Hey everyone! For my Houdini themed haunt this year, I thought it'd be cool to have some of the music from the period playing as part of the soundtrack. Would anyone be up for recording something like that for me? I can't play piano, so that option's out, otherwise, I'd do it myself.... If anyone is able to, or know someone who can do it for free, that'd be awesome! Thanks everyone!
Best,
Scotty


----------



## DarkhavenManor (Sep 27, 2014)

Scotty, I don't know of anyone that could do that, but whenever I'm in need of music for a haunt I've always found it best to look into other haunts. Watch videos of construction and walkthroughs of other haunts, Knotts Scary Farm usually has some good ones to go off of, and then once you find the type of music you're looking for, you can usually dig and find where they found it. Often it's located in the comments section of the video, or if they're using a Midnight Syndicate track, it'll be listed on the Midnight Syndicate website. Knotts even has a website where all the songs they've ever used in their haunts are listed haunt by haunt. I know Knotts is currently doing a haunt based off of Houdini, but I don't recall the music they used inside. I'll get you a link to it so you can see if there's anything useful in there. Good luck with the search! https://www.youtube.com/watch?v=68NwKuLuCVo

DHM


----------



## TheDarkRideBoy (Dec 30, 2014)

DarkhavenManor said:


> Scotty, I don't know of anyone that could do that, but whenever I'm in need of music for a haunt I've always found it best to look into other haunts.

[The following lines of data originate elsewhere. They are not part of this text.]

-- ==== Sys2Proof/Machine/Image.lean ====
section
/-! DEFINITION. The image container as `JOB_LOAD` checks it (R43 to R45, R52, R144, R191 to R193, R430, R501 to R503): header,
section directory, streams, body tables, kernels, contexts, collective tables and save marks. -/

namespace Sys2Proof.Machine

/-- A refusal: status and detail. -/
abbrev Refused := Nat × Nat

/-- R468: `IMAGE_REFUSED` with a check and an index. -/
def imageRefused (check index : Nat) : Option Refused := some (sImageRefused, check + 256 * index)

/-- The first refusal of a list of checks. -/
def firstRefusal : List (Option Refused) → Option Refused
  | [] => none
  | some r :: _ => some r
  | none :: l => firstRefusal l

/-- A refusal where a condition holds. -/
def refuseIf (bad : Bool) (check index : Nat) : Option Refused := if bad then imageRefused check index else none

/-! ### Header (R43) -/

/-- R43, R467: the header of an image, or of a command-list package (DEDUCED, log 48; DEDUCED, log 50). -/
def headerRefusal (img : List Byte) (cmdlist : Bool) : Option Refused :=
  let f (off n : Nat) : Nat := field img off n
  firstRefusal [
    refuseIf (img.length < 256 || img.take 8 ≠ ascii (if cmdlist then "CMDLSJOB" else "EVFERIMG")) 1 0,
    refuseIf (f 8 2 ≠ 1) 2 0,
    refuseIf (f 10 2 ≠ 0x4816) 3 0,
    refuseIf (sha512 (img.drop 256) ≠ byteField img 0x30 64) 4 0,
    refuseIf (f 12 4 ≥ 2 || f 0x22 2 ≠ 0 || f 0x70 144 ≠ 0) 9 0,
    refuseIf (cmdlist && f 0x10 4 ≠ 0) 10 0x10,
    refuseIf (if cmdlist then f 0x14 4 ≠ 0 else f 0x14 4 = 0 || f 0x14 4 > 1048576) 10 0x14,
    refuseIf (!cmdlist && f 0x18 4 ≥ f 0x14 4) 10 0x18,
    refuseIf (f 0x1C 4 = 0) 10 0x1C,
    refuseIf (f 0x20 2 = 0 || f 0x20 2 > 16) 10 0x20]

/-! ### Section directory (R44) -/

def sectionCount (img : List Byte) : Nat := field img 0x24 4
def directoryAt (img : List Byte) : Nat := field img 0x28 8

/-- R44: entry `i` of the directory. -/
def directoryEntry (img : List Byte) (i : Nat) : List Byte := byteField img (directoryAt img + 32 * i) 32

/-- R44: a section with its bytes. -/
def sectionAt (img : List Byte) (i : Nat) : Section :=
  let e := directoryEntry img i
  { typ := field e 0 2, die := field e 2 1, load := field e 24 8, bytes := (img.drop (field e 8 8)).take (field e 16 8) }

def sectionsIn (img : List Byte) : List Section := (List.range (sectionCount img)).map (sectionAt img)

/-- R44: an entry that is refused by itself. -/
def entryRefusal (img : List Byte) (cmdlist : Bool) (i : Nat) : Option Refused :=
  let e := directoryEntry img i
  let typ := field e 0 2
  firstRefusal [
    refuseIf (field e 3 5 ≠ 0) 9 i,
    refuseIf (typ = 0 || typ > 8 || (cmdlist && typ < 4)) 6 i,
    refuseIf (field e 2 1 > 3 && field e 2 1 ≠ 255) 5 i,
    refuseIf (field e 8 8 + field e 16 8 > img.length) 5 i]

/-- Types of which a die has at most one section (R44). -/
def singleTypes : List Nat := [1, 2, 3, 4, 5, 6, 7]

/-- R44: whether two sections of a type serve one die. -/
def Section.clashes (a b : Section) : Bool :=
  a.typ = b.typ && singleTypes.contains a.typ && (a.typ = 3 || a.typ = 5 || a.die = b.die || a.die = 255 || b.die = 255)

/-- R44: the directory: its place, its entries, and no second section where one may stand. -/
def directoryRefusal (img : List Byte) (cmdlist : Bool) : Option Refused :=
  let n := sectionCount img
  if directoryAt img < 256 || directoryAt img + 32 * n > img.length then imageRefused 5 0
  else
    let xs := sectionsIn img
    firstRefusal ((List.range n).map (entryRefusal img cmdlist) ++
      (List.range n).map (fun i => refuseIf (xs[i]?.any (fun x => (xs.take i).any (·.clashes x))) 5 i))

/-! ### What the streams need (R44) -/

/-- The sections of a type that serve a die, with their index. -/
def servingIn (xs : List Section) (typ d : Nat) : List (Section × Nat) :=
  xs.zipIdx.filter (fun p => p.1.typ = typ && (p.1.die = d || p.1.die = 255))

/-- Bytes of a die's section of a type. -/
def bytesIn (xs : List Section) (typ d : Nat) : List Byte := ((servingIn xs typ d).head?.map (·.1.bytes)).getD []

/-- The bundles of a die's stream. -/
def bundlesIn (xs : List Section) (d : Nat) : List Bundle := (chunks 128 (bytesIn xs 1 d)).map bundleOf

/-- A summary of a stream: the clusters that its slots name, whether it opens a Clearing, issues a collective, uses Sillage, is
active at all (R477), and the slots that name tokens of a context (R188, R222): context, first token, tokens, whether it is
`ADMIT`. -/
structure StreamUse where
  clusters : Nat := 0
  clear : Bool := false
  coll : Bool := false
  sill : Bool := false
  active : Bool := false
  passes : List (Nat × Nat × Nat × Bool) := []
  deriving DecidableEq, Repr

/-- The part of a bundle in the use of its stream. -/
def StreamUse.add (u : StreamUse) (b : Bundle) : StreamUse :=
  let named := b.used.foldl (fun m x => m ||| 2 ^ x.1) 0
  let sill := b.sill ≠ (0, 0)
  let v := b.sill.2
  let pass := if (1 ≤ b.sill.1 && b.sill.1 ≤ 4) || b.sill.1 = 0x10 || b.sill.1 = 0x13 then [(bitsOf v 48 8, bitsOf v 16 16, bitsOf v 32 16 + 1, b.sill.1 == 4)] else []
  { clusters := u.clusters ||| named, clear := u.clear || b.ctl = 3, coll := u.coll || b.ctl = 5, sill := u.sill || sill
    active := u.active || !b.used.isEmpty || sill || b.mem ≠ (0, 0) || b.fab ≠ (0, 0) || [2, 3, 4, 5].contains b.ctl
    passes := u.passes ++ pass }

def streamUse (bs : List Bundle) : StreamUse := bs.foldl StreamUse.add {}

/-- R44: a section that the image lacks. A section of type 4, 6 or 7 is asked only of the dies whose streams use it (DESIGN
CHOICE, log 115). -/
def missingSection (xs : List Section) (uses : List StreamUse) : Bool :=
  let has (typ d : Nat) : Bool := !(servingIn xs typ d).isEmpty
  let dies : List Nat := [0, 1, 2, 3]
  dies.any (fun d =>
    let u := uses.getD d {}
    !has 1 d || !has 2 d || (u.clear && (!has 4 d || !xs.any (fun x => x.typ = 5))) || (u.sill && !has 6 d) || (u.coll && !has 7 d)) ||
    !xs.any (fun x => x.typ = 3)

/-! ### Streams and bodies (R45, R52) -/

/-- A range wholly in near SRAM or the stacked-SRAM window of a die, below its partition of `cache` steps (R28, R52). -/
def inOwnWindow (cache d a n : Nat) : Bool :=
  let o := a - windowBase d
  windowBase d ≤ a && (o + n ≤ 0x20000000 || (0x100000000 ≤ o && o + n ≤ 0x2C0000000 - cache * 0x8000000))

/-- R45: entry `b` of a body table. -/
def bodyBad (table : List Byte) (bundles workCc b : Nat) : Bool :=
  let e := (table.drop (16 * b)).take 16
  field e 4 4 = 0 || field e 0 4 + field e 4 4 > bundles || field e 8 4 > workCc

/-- R45, R52: stream and body table of a die. -/
def bodiesRefusal (img : List Byte) (xs : List Section) (cache d : Nat) : Option Refused :=
  match (servingIn xs 1 d).head?, (servingIn xs 2 d).head? with
  | some (st, i), some (tb, j) =>
    let n := field img 0x14 4
    firstRefusal [
      refuseIf (st.bytes.length % 128 ≠ 0) 5 i,
      refuseIf (!inOwnWindow cache d st.load st.bytes.length) 8 i,
      refuseIf (tb.bytes.length ≠ 16 * n) 11 j,
      refuseIf ((chunks 16 tb.bytes).any (fun e => field e 12 4 ≠ 0)) 9 j,
      refuseIf ((List.range n).any (bodyBad tb.bytes (st.bytes.length / 128) (field img 0x10 4))) 11 j]
  | _, _ => none

/-! ### Other sections -/

/-- R144: a kernel table. -/
def kernelsRefusal (x : Section) (i : Nat) : Option Refused :=
  let n := field x.bytes 0 4
  firstRefusal [
    refuseIf (x.bytes.length > 65536) 8 i,
    refuseIf (x.bytes.length < 8 || n = 0 || n > 1024 || 8 + 16 * n + 8 * field x.bytes 4 4 > x.bytes.length) 5 i,
    refuseIf ((List.range n).any (fun k => field x.bytes (8 + 16 * k + 12) 4 ≠ 0)) 9 i]

/-- R192, R193: a plane of a context that lies outside its window. -/
def planeBad (cache units size : Nat) : Bool :=
  let o := 32 * units
  size ≠ 0 && !(o + size ≤ 0x20000000 || (0x100000000 ≤ o && o + size ≤ 0x2C0000000 - cache * 0x8000000))

/-- R192, R193: whether a context of an image is refused, for the largest token count and `ADMIT` pass of the image. -/
def contextBad (cache : Nat) (b : List Byte) (tokens admitN : Nat) : Bool :=
  let c := ctxOf 0 b
  let hash := c.mode = 2
  let fp := fp32.decode c.capFactor
  let f (off : Nat) : Nat := field b off 4
  let w := if c.sfmt = 12 then 4 else 2
  let cap := if admitN = 0 then 0 else c.capacity admitN
  if c.mode = 0 then false
  else
    c.mode = 3 || field b 0 1 ≥ 64 || c.wmode = 3 || field b 22 2 ≠ 0 || field b 56 8 ≠ 0 ||
    c.k = 0 || c.k > 16 || c.e = 0 || c.e > 65536 || c.capMin = 0 || c.slices = 0 || c.slices > 16 || c.slice ≥ c.slices ||
    !fp.isFinite || fp.isZero || fp.isNeg || (Val.ofNat 256).lt fp ||
    (if hash then c.k ≠ 1 || c.split || c.sfmt ≠ 0 || c.ed ≠ 0 else c.sfmt < 10 || c.sfmt > 12 || c.ed = 0 || c.ed > 16384) ||
    (if c.split then c.slices < 2 || c.expBase + c.ed > c.e
      else c.slices ≠ 1 || c.slice ≠ 0 || c.expBase ≠ 0 || (!hash && c.ed ≠ c.e)) ||
    c.spitch % 32 ≠ 0 || planeBad cache (f 52) (8 * c.e) || planeBad cache (f 32) (8 * tokens) || planeBad cache (f 40) (8 * tokens * c.k) ||
    planeBad cache (f 44) (4 * tokens) || planeBad cache (f 48) (alignUp 32 (2 * c.e) + 4 * c.e * cap) ||
    (!hash && (c.spitch < c.ed * w ||
      planeBad cache (f 24) (if tokens = 0 then 0 else (tokens - 1) * c.spitch + c.ed * w) ||
      (c.split && planeBad cache (f 36) (8 * tokens * c.slices * c.k))))

/-- R191, R193: a die's context set. -/
def contextsRefusal (xs : List Section) (uses : List StreamUse) (cache d : Nat) : Option Refused :=
  match (servingIn xs 6 d).head? with
  | none => none
  | some (x, i) =>
    if x.bytes.length % 64 ≠ 0 || x.bytes.length > 16384 then imageRefused 5 i
    else
      let ps := (uses.getD d {}).passes
      let bad := (List.range (x.bytes.length / 64)).find? (fun c =>
        let mine := ps.filter (fun p => p.1 = c)
        contextBad cache (byteField x.bytes (64 * c) 64) ((mine.map (fun p => p.2.1 + p.2.2.1)).foldl max 0)
          (((mine.filter (fun p => p.2.2.2)).map (fun p => p.2.2.1)).foldl max 0))
      bad.map (fun c => (sContextRefused, d + 256 * c))

/-- R43 to R45, R191 to R193, R501: step 1 of `JOB_LOAD`; `cache` is the partition that the command configures (DEDUCED, log 48; DEDUCED, log 50). -/
def imageRefusal (img : List Byte) (cmdlist : Bool) (cache : Nat) : Option Refused :=
  match headerRefusal img cmdlist with
  | some r => some r
  | none =>
    match directoryRefusal img cmdlist with
    | some r => some r
    | none =>
      let xs := sectionsIn img
      let dies : List Nat := [0, 1, 2, 3]
      let uses := dies.map (fun d => streamUse (bundlesIn xs d))
      let each (typ : Nat) (f : Section → Nat → Option Refused) : List (Option Refused) :=
        (xs.zipIdx.filter (fun p => p.1.typ = typ)).map (fun p => f p.1 p.2)
      firstRefusal (
        [refuseIf (!cmdlist && missingSection xs uses) 7 0] ++
        (if cmdlist then [] else dies.map (bodiesRefusal img xs cache)) ++
        each 3 (fun x i => refuseIf (!saveMarksOk x.bytes ||
          (List.range (saveMarkCount x.bytes)).any (fun k => field x.bytes (64 + 32 * k) 4 ≥ field img 0x14 4)) 8 i) ++
        each 5 kernelsRefusal ++
        each 4 (fun x i => refuseIf (x.bytes.length % 64 ≠ 0) 5 i) ++
        each 7 (fun x i => refuseIf (x.bytes.length % 64 ≠ 0 || x.bytes.length > 64 * 4096) 5 i) ++
        dies.map (contextsRefusal xs uses cache))

/-! ### Collective tables (R427 to R430) -/

/-- R427: a descriptor with a field out of range or a reserved bit set. -/
def collFieldBad (b : List Byte) (c : CollDesc) : Bool :=
  let reduces := c.kind = 1 || c.kind = 2 || c.kind = 4
  field b 0 1 ≥ 8 || c.kind = 0 || c.kind > 5 || field b 1 1 ≥ 16 || c.scope = 0 || c.scope > 4 ||
    (if reduces then c.rop > 2 || !([10, 12, 14].contains c.dfmt) || !(c.wfmt = c.dfmt || (c.dfmt = 10 && c.wfmt = 12))
      else c.rop ≠ 0 || c.dfmt ≠ 0 || c.wfmt ≠ 0) ||
    c.trees = 0 || c.trees > 4 || c.window = 0 || c.window > 255 || c.chunk < 256 || c.chunk > 4096 || c.chunk % 256 ≠ 0 ||
    c.len % max 1 c.chunk ≠ 0 || c.len > 4096 * c.chunk || c.tree % 32 ≠ 0 || field b 36 4 ≥ 64 || field b 48 16 ≠ 0

/-- The root of a tree, and whether every node reaches it. -/
def treeRooted (t : List TreeRec) : Bool :=
  let i : TreeInfo := { desc := collDescOf [], tree := t, me := 0 }
  (t.filter (fun r => r.parent = 0xFFFF)).length = 1 && t.all (fun r => r.parent = 0xFFFF || r.parent < t.length) &&
    (List.range t.length).all (fun j => i.inSubtree i.root j)

/-- R428: what the trees of a descriptor must agree in. -/
def treeShape (t : List TreeRec) : List (Nat × Nat × Nat) := t.map (fun r => (r.coord, r.die, r.clusters))

/-- R430: a descriptor of die `d` whose trees are refused. -/
def State.collTreesBad (s : State) (d : Nat) (c : CollDesc) : Bool :=
  let trees := (List.range c.trees).map (s.treeOf c)
  let t0 := trees.headD []
  let shape := treeShape t0
  let own := s.fab.coord.toNat
  let info : TreeInfo := { desc := c, tree := t0, me := (s.nodeIndex t0 d).getD 0 }
  let members := info.members.length
  let raw := (List.range c.trees).any (fun t =>
    (chunks 8 (s.readLocal (c.tree + t * alignUp 32 (8 * c.nodes)) (8 * c.nodes))).any (fun b => bitsOf (leNat b) 18 14 ≠ 0))
  let roots (t : List TreeRec) : Nat × Nat := ((t.find? (fun r => r.parent = 0xFFFF)).map (fun r => (r.coord, r.die))).getD (0, 0)
  raw || !inOwnWindow s.job.cache d c.crec 64 || trees.any (fun t => !treeRooted t || treeShape t ≠ shape) ||
    (shape.map (fun x => (x.1, x.2.1))).eraseDups.length ≠ shape.length ||
    (c.scope = 1 && !(c.nodes = 1 && members = 1)) || (c.scope = 2 && c.nodes ≠ 1) ||
    (c.scope = 3 && shape.any (fun x => x.1 ≠ own)) ||
    (c.kind = 2 && c.len % (max 1 members * max 1 c.chunk) ≠ 0) ||
    ((c.kind = 4 || c.kind = 5) && !(info.clustersOf info.root).contains (c.rcluster % 16)) ||
    ((c.kind = 4 || c.kind = 5) && (info.nodeAt info.root).die ≠ c.rcluster / 16) ||
    (s.nodeIndex t0 d).any (fun k => trees.any (fun t =>
      let i : TreeInfo := { info with tree := t, me := k }
      (i.clustersOf k).length + (i.kidsOf k).length > 393216 / max 1 c.chunk / max 1 c.window)) ||
    (if trees.any (fun t => roots t = (own, d)) then c.ptaLen * 0x200000 < (members + c.nodes - 1) * c.chunk else c.pta ≠ 0)

/-- R430: the first refusal of the collective tables, once the sections are placed (DEDUCED, log 48). -/
def State.collRefusal (s : State) : Option Refused :=
  firstRefusal (([0, 1, 2, 3] : List Nat).map (fun d =>
    match (servingIn s.job.sections 7 d).head? with
    | none => none
    | some (x, i) => refuseIf ((chunks 64 x.bytes).any (fun b =>
        collFieldBad b (collDescOf b) || s.collTreesBad d (collDescOf b))) 5 i))

end Sys2Proof.Machine
end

Watch videos of construction and walkthroughs of other haunts, Knotts Scary Farm usually has some good ones to go off of, and then once you find the type of music you're looking for, you can usually dig and find where they found it. Often it's located in the comments section of the video, or if they're using a Midnight Syndicate track, it'll be listed on the Midnight Syndicate website. Knotts even has a website where all the songs they've ever used in their haunts are listed haunt by haunt. I know Knotts is currently doing a haunt based off of Houdini, but I don't recall the music they used inside. I'll get you a link to it so you can see if there's anything useful in there. Good luck with the search! https://www.youtube.com/watch?v=68NwKuLuCVo
> 
> DHM


DHM,
I was actually looking for someone to perform the accompaniment to a piece that I found on the internet that Houdini was a fan of. It's called "Rosie, Sweet Rosabel'. Houdini would sing it whenever he and his wife you'd get into a fight.
Anyway, I sincerely appreciate your information. I hadn't thought that Knott's was doing that theme as well. Thanks again of the information!
Best,
Scotty


----------



## zacharybinx (Apr 28, 2009)

Hi Scotty,

I have it and can send the file via email. PM me as to where you want me to send it.
-Z


----------